(Saved entries)
-- ==== Sys2Proof/Machine/Dispatch.lean ====
section
/-! DEFINITION. The meaning of every command: the completion step of a command that runs (60_exceptions.md R258,
R259), one arm per constructor of Instr. -/

namespace Sys2Proof.Machine

def exec (i : Instr) (s : State) : Host.Outcome State Fault Refusal :=
  match i with
  | .mulmod => Sys2Proof.Machine.execMulmod s
  | .powmod => Sys2Proof.Machine.execPowmod s
  | .isprime => Sys2Proof.Machine.execIsprime s
  | .isqrt => Sys2Proof.Machine.execIsqrt s
  | .sqpow => Sys2Proof.Machine.execSqpow s
  | .xshift => Sys2Proof.Machine.execXshift s
  | .gcd => Sys2Proof.Machine.execGcd s
  | .rho => Sys2Proof.Machine.execRho s
  | .factor => Sys2Proof.Machine.execFactor s

end Sys2Proof.Machine
end

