/-- 60_exceptions.md R270: the CORE holds its state until the next access or reset. Every step that is no write line, no
completion and no reset (an idle core turn, a read, a branch, `halt`, a host whose program has ended) leaves SEQ and
every register and FBUF word as they were. That an idle core has turns, and who moves when the schedule is empty, is
log 4; that the host stays past its last line and at `halt` is log 8: there the step changes nothing but the
schedule. -/
def Obligations.IdleCoreHoldsItsState : Prop :=
  (∀ s t, step s = .next t → (∀ ops, s.seq ≠ .busy none ops) → s.nextTurn.1 ≠ .reset →
    (s.nextTurn.1 = .core → s.seq = .idle) →
    (s.nextTurn.1 = .host → ∀ op, s.host.prog[s.host.line]? = some op → op.writeTarget = none) →
    t.seq = s.seq ∧ t.coreTurns = s.coreTurns ∧ SameRegsExcept [] s t) ∧
  ∀ s, (∀ ops, s.seq ≠ .busy none ops) →
    (s.seq = .idle → ∀ rest, s.turns = .core :: rest → step s = .next { s with turns := rest }) ∧
    (s.host.prog.length ≤ s.host.line ∨ s.host.prog[s.host.line]? = some .halt →
      (∀ rest, s.turns = .host :: rest → step s = .next { s with turns := rest }) ∧
      (s.seq = .idle → s.turns = [] → step s = .next s))

/-! ### The register window -/

/-- 20_memory.md R61: each register stands at its offset and nowhere else. -/
def Obligations.WindowMapIsExact : Prop :=
  (∀ off r, off < 0x200 → off % 8 = 0 → (regAt off = some r ↔ off = r.offset)) ∧
  (∀ r : Reg, r.offset < 0x200 ∧ r.offset % 8 = 0) ∧
  Reg.cmd.offset = 0x000 ∧ Reg.status.offset = 0x008 ∧ Reg.opa.offset = 0x010 ∧ Reg.opb.offset = 0x018 ∧
  Reg.opc.offset = 0x020 ∧ Reg.res0.offset = 0x028 ∧ Reg.res1.offset = 0x030 ∧ Reg.res2.offset = 0x038 ∧
  Reg.seed.offset = 0x040 ∧
  ∀ k : Fin 16, (Reg.fbufPrime k).offset = 0x080 + 16 * k.val ∧ (Reg.fbufPower k).offset = 0x088 + 16 * k.val

/-- 20_memory.md R63, R64, R66: exactly these accesses are bus errors. -/
def Obligations.BusErrorsAreExactlyThese : Prop :=
  ∀ (s : State) (off n : Nat) (v : Word),
    let bad := n ≠ 8 ∨ off % 8 ≠ 0 ∨ 0x200 ≤ off ∨ (0x048 ≤ off ∧ off ≤ 0x07F) ∨ (0x180 ≤ off ∧ off ≤ 0x1FF)
    ((∃ f, s.memRead off n = .error f) ↔ bad) ∧
    ((∃ f, s.memWrite off n v = .error f) ↔
      bad ∨ off = 0x008 ∨ off = 0x028 ∨ off = 0x030 ∨ off = 0x038 ∨ (0x080 ≤ off ∧ off < 0x180))

/-- 20_memory.md R64, R66: an access to a reserved offset is refused, a write to a read-only register is refused, and a
read of CMD returns 0 with no effect. -/
def Obligations.ReservedAndReadOnlyAccessesRefused : Prop :=
  ∀ (s : State) (v : Word),
    (∀ off, off % 8 = 0 → (0x048 ≤ off ∧ off ≤ 0x07F) ∨ (0x180 ≤ off ∧ off ≤ 0x1FF) →
      s.memRead off 8 = .error .busReserved ∧ s.memWrite off 8 v = .error .busReserved) ∧
    (∀ r : Reg, r = .status ∨ r = .res0 ∨ r = .res1 ∨ r = .res2 ∨ (∃ k, r = .fbufPrime k ∨ r = .fbufPower k) →
      s.memWrite r.offset 8 v = .error .busReadOnly) ∧
    s.memRead Reg.cmd.offset 8 = .ok (0, s)

/-- 10_state.md R43: a read of a register whose value is unspecified returns a draw, while idle and (also of OPA, OPB
and OPC) while BUSY; bits 63:32 of a POWER word are 0; the next read takes another draw (log 2). Nothing else
changes. -/
def Obligations.UnspecifiedReadIsADraw : Prop :=
  ∀ (s : State) (r : Reg), s.held r = none →
    ∃ v, s.memRead r.offset 8 = .ok (v, { s with draws := s.draws + 1 }) ∧
      ((∀ k, r ≠ .fbufPower k) → v = Config.freeWord s.draws) ∧
      (∀ k, r = .fbufPower k → v.toNat = (Config.freeWord s.draws).toNat % 2 ^ 32)

/-- 20_memory.md R69: what a read returns while BUSY; once BUSY is 0, every register reads as the command left it. -/
def Obligations.ReadsWhileBusyAndAfter : Prop :=
  (∀ (s : State) (r : Reg) (v : Word), s.seq = .idle → s.held r = some v → s.memRead r.offset 8 = .ok (v, s)) ∧
  ∀ s : State, s.seq.isBusy = true →
    s.memRead Reg.status.offset 8 = .ok (s.status, s) ∧
    s.memRead Reg.cmd.offset 8 = .ok (0, s) ∧
    (∀ (r : Reg) (v : Word), r = .opa ∨ r = .opb ∨ r = .opc → s.held r = some v → s.memRead r.offset 8 = .ok (v, s)) ∧
    (∀ r : Reg, r = .res0 ∨ r = .res1 ∨ r = .res2 ∨ r = .seed ∨ (∃ k, r = .fbufPrime k) →
      s.memRead r.offset 8 = .ok (Config.freeWord s.draws, { s with draws := s.draws + 1 })) ∧
    (∀ k : Fin 16, ∃ v, s.memRead (Reg.fbufPower k).offset 8 = .ok (v, { s with draws := s.draws + 1 }) ∧
      v.toNat = (Config.freeWord s.draws).toNat % 2 ^ 32)

/-- 20_memory.md R68: a read has no side effect on the CORE. -/
def Obligations.ReadsLeaveTheCoreUnchanged : Prop :=
  ∀ (s t : State) (off n : Nat) (v : Word), s.memRead off n = .ok (v, t) →
    t.seq = s.seq ∧ t.coreTurns = s.coreTurns ∧ t.host = s.host ∧ t.turns = s.turns ∧ SameRegsExcept [] s t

#### [Problem details]
For every line of the entries holding the string "step", add one to a tally; give the final figure only.

#### [Task answer]
7